Mr. Plaid Shirt’s caution wasn’t entirely his own fault. He had been doing this a long time. His work in and out of the classroom had taught him that smaller increments were the way to go. We were two different educators, but we both wanted a better learning experience for students. We needed to see measurable success. We needed a win. The only problem was that we had different visions for how to make that happen. He was a stream, slowly carving change through bedrock, one grain of sand at a time. I wanted to be a rocket, blasting through mountains in moments.
After his comment, I looked him in the eye and said, “Yes I am.”
When I pieced the remains of my plan together on my own time, I didn’t let Mr. Plaid Shirt’s skepticism stop me. I couldn’t. I would not give students only 10% of the good stuff, when they could have so much more.
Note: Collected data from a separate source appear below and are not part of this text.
/-! ## Reads -/

/-- R157, R155, R40, R60, R81, R133, R119, R149, R162: a read in range is taken from either port in every state, and changes nothing;
a number out of range is answered REFUSED_RANGE. R150, R165: what each frame of a read carries, over the records as they stand when it is
sent, with the codes and images of sections 13.3 and 13.4; a record that does not exist is VOID. R13: the body of READ LAYOUT
RECORD is its record as the Layout Table holds it when the request is taken; that R150, by which a frame is fixed when it is sent, does not
make it the record held then, is the model's reading (log 13). The bits of a byte that the tables do not name are 0 (log 26), the place of
a stream in the Wait Queue and the Anomaly Table is kept by the model's own running numbers (log 8), READ ZONES of numbers that no zone has
sends one VOID frame each (log 25), and an entry whose train has no record waits for MOTION (log 17). -/
def Obligations.ReadsAreTakenInEveryState : Prop :=
  let two := fun (n : Nat) => [byte (n / 256), byte n]
  let held := fun (l : Layout) (kind : RecordKind) (j : Nat) =>
    match kind with
    | .circuit => l.circuit.map (fun r => [0, byte r.zoneCount, byte r.answerTimeout, byte r.linkUp, byte r.linkDown])
    | .zone => (l.zones.find j).map (fun r => [1, byte j, byte r.spec.kind.code, byte r.group] ++
        (match r.permit with
         | some (n, c) => [byte n, byte c]
         | none => [0xFF, 0xFF]) ++
        (match r.spec with
         | .run least most => two least ++ two most ++ [0xFF, 0xFF, 0xFF, 0xFF]
         | .launch hold limit crest => [0xFF, 0xFF, 0xFF, 0xFF] ++ two hold ++ [byte limit, byte crest]
         | _ => [0xFF, 0xFF, 0xFF, 0xFF, 0xFF, 0xFF, 0xFF, 0xFF]))
    | .gate => (l.gates.find j).map (fun r => [2, byte j, byte r.src, byte r.dst, byte r.node, byte r.channel])
    | .node => (l.nodes.find j).map (fun a => [3, byte j, byte a])
    | .switch => (l.switches.find j).map (fun r =>
        [4, byte j, byte r.zone, byte r.fork.code, byte r.main, byte r.branch, byte r.node] ++ two r.moveTimeout)
  (∀ (p : Port) (tag a b : Byte) (s : State),
    (Asked (.readStatus p tag) s → Reads (.readStatus p tag) s .status) ∧
    (Asked (.readTrains p tag) s → Reads (.readTrains p tag) s (.trains 0)) ∧
    (Asked (.readWaitQueue p tag) s → Reads (.readWaitQueue p tag) s (.waitQueue none)) ∧
    (Asked (.readAnomalies p tag) s → Reads (.readAnomalies p tag) s (.anomalies none)) ∧
    (Asked (.readNotices p tag) s → Reads (.readNotices p tag) s .notices) ∧
    (Asked (.readZone p tag a) s → if a.toNat < 32 then Reads (.readZone p tag a) s (.zone a.toNat)
      else Replies (.readZone p tag a) s (fun u => (u, .refusedRange, []))) ∧
    (Asked (.readZones p tag a b) s →
      if a.toNat < 32 ∧ 1 ≤ b.toNat ∧ a.toNat + b.toNat ≤ 32
      then Reads (.readZones p tag a b) s (.zones a.toNat (a.toNat + b.toNat - 1))
      else Replies (.readZones p tag a b) s (fun u => (u, .refusedRange, []))) ∧
    (Asked (.readTrain p tag a) s → if 1 ≤ a.toNat ∧ a.toNat ≤ 12 then Reads (.readTrain p tag a) s (.train a.toNat)
      else Replies (.readTrain p tag a) s (fun u => (u, .refusedRange, []))) ∧
    (Asked (.readSwitch p tag a) s → if a.toNat < 4 then Reads (.readSwitch p tag a) s (.switch a.toNat)
      else Replies (.readSwitch p tag a) s (fun u => (u, .refusedRange, []))) ∧
    (Asked (.readNode p tag a) s → if a.toNat < 24 then Reads (.readNode p tag a) s (.node a.toNat)
      else Replies (.readNode p tag a) s (fun u => (u, .refusedRange, []))) ∧
    (Asked (.readLayoutRecord p tag a b) s →
      match [(RecordKind.circuit, 1), (.zone, 32), (.gate, 48), (.node, 24), (.switch, 4)][a.toNat]? with
      | some (k, keys) =>
        if b.toNat < keys then Reads (.readLayoutRecord p tag a b) s (.layoutRecord k b.toNat (held s.layout k b.toNat))
        else Replies (.readLayoutRecord p tag a b) s (fun u => (u, .refusedRange, []))
      | none => Replies (.readLayoutRecord p tag a b) s (fun u => (u, .refusedRange, [])))) ∧
  (∀ (p : Port) (s : State),
    let orNone := fun (n : Option Nat) =>
      match n with
      | some n => byte n
      | none => 0xFF
    let flag := fun (b : Bool) => if b = true then 1 else 0
    let state := fun (z : Nat) =>
      match s.zoneState z with
      | some x => byte x.code
      | none => 0
    let millis := fun (t : Millis) => [byte (t.toNat / 16777216), byte (t.toNat / 65536), byte (t.toNat / 256), byte t.toNat]
    let zoneBody := fun (z : Nat) (q : ZoneRec) (x : Zone) =>
      [byte z, byte q.spec.kind.code, byte q.group, byte x.state.code, orNone x.holder, byte (flag x.stopHold),
        orNone ((s.permit z).map flag)] ++
      (match x.timer with
       | .idle => [0, 0, 0]
       | .running .runTransit n _ => [1, byte (n / 256), byte n]
       | .running .trailingHold n _ => [2, byte (n / 256), byte n])
    let trainBody := fun (t : Nat) (r : Train) =>
      [byte t, r.tag, byte r.motion.code, byte r.motion.strandCode, byte r.claim.code, byte r.relaunches, byte (flag r.stepGrant),
        orNone (r.hold.reverse.find? (fun z => decide (s.zoneState z ≠ some .reserved))), orNone r.hold.head?, byte r.hold.length] ++
      r.hold.flatMap (fun z => [byte z, state z])
    let claimBody := fun (c : Claim) =>
      let extension := (s.head c.train).bind (fun z => s.extension z)
      let reason : WaitReason :=
        match s.motion c.train with
        | none => .motion
        | some .recovering => .motion
        | some (.stranded _) => .motion
        | some .untracked => .motion
        | some _ =>
          match extension with
          | none => .unresolved
          | some e =>
            if ∃ q, q ∈ e ∧ s.zoneState q.1 ≠ some .free then .zone
            else if ∃ q, q ∈ e ∧ s.layout.kindOf q.1 = some .transfer ∧ s.layout.connects s.switches q.2 q.1 = false then .route
            else if 6 < (s.holdOf c.train).length + e.length then .listFull
            else .ready
      let zones := (extension.getD []).map (fun q => q.1)
      [byte c.train, byte c.cls.code, c.order, byte (flag c.step), byte reason.code,
        if reason = .zone then orNone (zones.find? (fun z => decide (s.zoneState z ≠ some .free))) else 0xFF, byte zones.length] ++
      zones.map byte
    let anomalyBody := fun (a : Anomaly) =>
      [byte a.kind.code, byte a.subject, byte (flag a.stop + 2 * flag a.acked + 4 * flag (s.resolved a.kind a.subject))] ++ millis a.time
    s.nextFrame p .status = ⟨.done,
      [byte s.circuit.code, byte s.authority.code,
        byte (flag s.causes.stopIn + 2 * flag s.causes.key + 4 * flag s.causes.commanded + 8 * flag s.causes.anomaly),
        byte s.store.state.code] ++ millis s.timebase ++
      [if s.live = true then byte s.layout.zoneCount else 0, byte s.trains.length, byte s.waitQueue.length, byte s.anomalies.length,
        byte (flag s.tableFull),
        byte (flag s.stopInPin + 2 * flag s.keyMaint + 4 * (if s.circuit = .operating then 1 else 0)), byte (s.port p).discards],
      false, .status⟩ ∧
    (∀ z x q, s.zones.find z = some x → s.layout.zones.find z = some q → s.nextFrame p (.zone z) = ⟨.done, zoneBody z q x, false, .zone z⟩) ∧
    (∀ z, s.zones.find z = none → s.nextFrame p (.zone z) = ⟨.void, [], false, .zone z⟩) ∧
    (∀ z last x q, s.live = true → s.zones.find z = some x → s.layout.zones.find z = some q →
      s.nextFrame p (.zones z last) = ⟨.done, zoneBody z q x, decide (z < last), .zones (z + 1) last⟩) ∧
    (∀ z last, s.live = true → s.zones.find z = none →
      s.nextFrame p (.zones z last) = ⟨.void, [], decide (z < last), .zones (z + 1) last⟩) ∧
    (∀ z last, s.live = false → s.nextFrame p (.zones z last) = ⟨.void, [], false, .zones z last⟩) ∧
    (∀ t, s.nextFrame p (.train t) =
      match s.trains.find t with
      | some r => ⟨.done, trainBody t r, false, .train t⟩
      | none => ⟨.void, [], false, .train t⟩) ∧
    (∀ last, s.nextFrame p (.trains last) =
      match s.trains.filter (fun e => decide (last < e.1)) with
      | e :: rest => ⟨.done, trainBody e.1 e.2, decide (rest ≠ []), .trains e.1⟩
      | [] => ⟨.void, [], false, .trains last⟩) ∧
    (∀ last, s.nextFrame p (.waitQueue last) =
      match (serviceOrder s.waitQueue).filter (fun c =>
        match last with
        | none => true
        | some (.course, n) => decide (c.cls = .yard ∨ n < c.serial)
        | some (.yard, n) => decide (c.cls = .yard ∧ n < c.serial)) with
      | c :: rest => ⟨.done, claimBody c, decide (rest ≠ []), .waitQueue (some (c.cls, c.serial))⟩
      | [] => ⟨.void, [], false, .waitQueue last⟩) ∧
    (∀ last, s.nextFrame p (.anomalies last) =
      match s.anomalies.filter (fun a => decide (∀ n, last = some n → n < a.serial)) with
      | a :: rest => ⟨.done, anomalyBody a, decide (rest ≠ []), .anomalies (some a.serial)⟩
      | [] => ⟨.void, [], false, .anomalies last⟩) ∧
    (∀ k, s.nextFrame p (.switch k) =
      match s.layout.switches.find k, s.switches.find k with
      | some r, some w => ⟨.done,
          [byte k, byte r.zone, byte r.fork.code, byte r.node, byte w.state.code,
            match w.state with
            | .moving .main => 0
            | .moving .branch => 1
            | _ => 0xFF] ++
          (match w.timer with
           | .running n => [1, byte (n / 256), byte n]
           | _ => [0, 0, 0]), false, .switch k⟩
      | _, _ => ⟨.void, [], false, .switch k⟩) ∧
    (∀ n, s.nextFrame p (.node n) =
      match s.nodes.find n with
      | some x => ⟨.done,
          [byte n, byte ((s.layout.nodes.find n).getD 0), byte x.state.code, byte x.good, byte x.miss,
            orNone (x.expected.map (fun q => q.toNat)), orNone ((s.layout.switchAt n).map (fun e => e.1))], false, .node n⟩
      | none => ⟨.void, [], false, .node n⟩)) ∧
  (∀ (p : Port) (s : State) (k : RecordKind) (j : Nat) (taken : Option (List Byte)),
    s.nextFrame p (.layoutRecord k j taken) =
      match taken with
      | some body => ⟨.done, body, false, .layoutRecord k j taken⟩
      | none => ⟨.void, [], false, .layoutRecord k j taken⟩) ∧
  ([ZoneKind.station, .storage, .lift, .launch, .brake, .transfer, .run].map ZoneKind.code = List.range 7 ∧
   [ZoneState.free, .reserved, .occupied, .trailing, .suspect, .outOfService].map ZoneState.code = List.range 6 ∧
   [Motion.standing, .cleared, .moving, .recovering, .stranded .overdue, .untracked].map Motion.code = List.range 6 ∧
   (∀ c, (Motion.stranded c).code = 4) ∧
   [Motion.stranded .overdue, .stranded .stuck, .stranded .launchLimit].map Motion.strandCode = [1, 2, 3] ∧
   (∀ m : Motion, m.code ≠ 4 → m.strandCode = 0) ∧
   [ClaimStatus.none, .pending, .granted].map ClaimStatus.code = List.range 3 ∧
   [ClaimClass.course, .yard].map ClaimClass.code = List.range 2 ∧
   [AnomalyKind.unexpectedEntry, .sequenceFault, .overspeed, .overdue, .stuck, .strandedLaunch, .nodeLost, .eventsLost, .switchFault,
     .switchDrift, .censusMotion].map AnomalyKind.code = (List.range 11).map (fun n => n + 1) ∧
   [SwitchState.unproven, .setMain, .setBranch, .moving .main, .faulted].map SwitchState.code = List.range 5 ∧
   (SwitchState.moving .branch).code = 3 ∧
   [NodeState.unmapped, .down, .linked, .lost].map NodeState.code = List.range 4 ∧
   [WaitReason.ready, .motion, .unresolved, .zone, .route, .listFull].map WaitReason.code = List.range 6 ∧
   [StoreState.valid, .writing, .invalid].map StoreState.code = List.range 3 ∧
   [Fork.entry, .exit].map Fork.code = List.range 2 ∧
   [ZoneSpec.station, .storage, .lift, .launch 0 0 0, .brake, .transfer, .run 0 0].map (fun x => x.kind.code) = List.range 7 ∧
   (∀ a b c, (ZoneSpec.launch a b c).kind = .launch) ∧ (∀ a b, (ZoneSpec.run a b).kind = .run) ∧
   [CircuitState.unconfigured, .config, .census, .operating, .halted].map CircuitState.code = List.range 5 ∧
   [Authority.console, .supervisor, .supervisorFixed, .maintenance].map Authority.code = List.range 4 ∧
   [Notice.anomaly, .trainArrived, .claimGranted, .switchDone, .circuit, .authority, .storeDone, .link].map Notice.bit = List.range 8 ∧
   [Result.done, .granted, .queued, .late, .void, .invalid, .busy, .refusedAuthority, .refusedState, .refusedRange, .refusedFull,
     .refusedHeld, .badFrame].map Result.code = List.range 13)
There were times when I hit barriers. When I was eager to switch up the curriculum, some of my department didn’t want to change their lesson plans. When I went to buy new books, our budget didn’t have enough funding. When my classes looked different from other models, parents questioned my approach. But I was ambitious. I was a rocket. I piloted new programs to prove they could be done. I applied for grant funding and got the materials we needed. I measured student success and made the growth visible to families. And when the glaring sun blinded my path forward, I remembered my ambition, and continued to fly.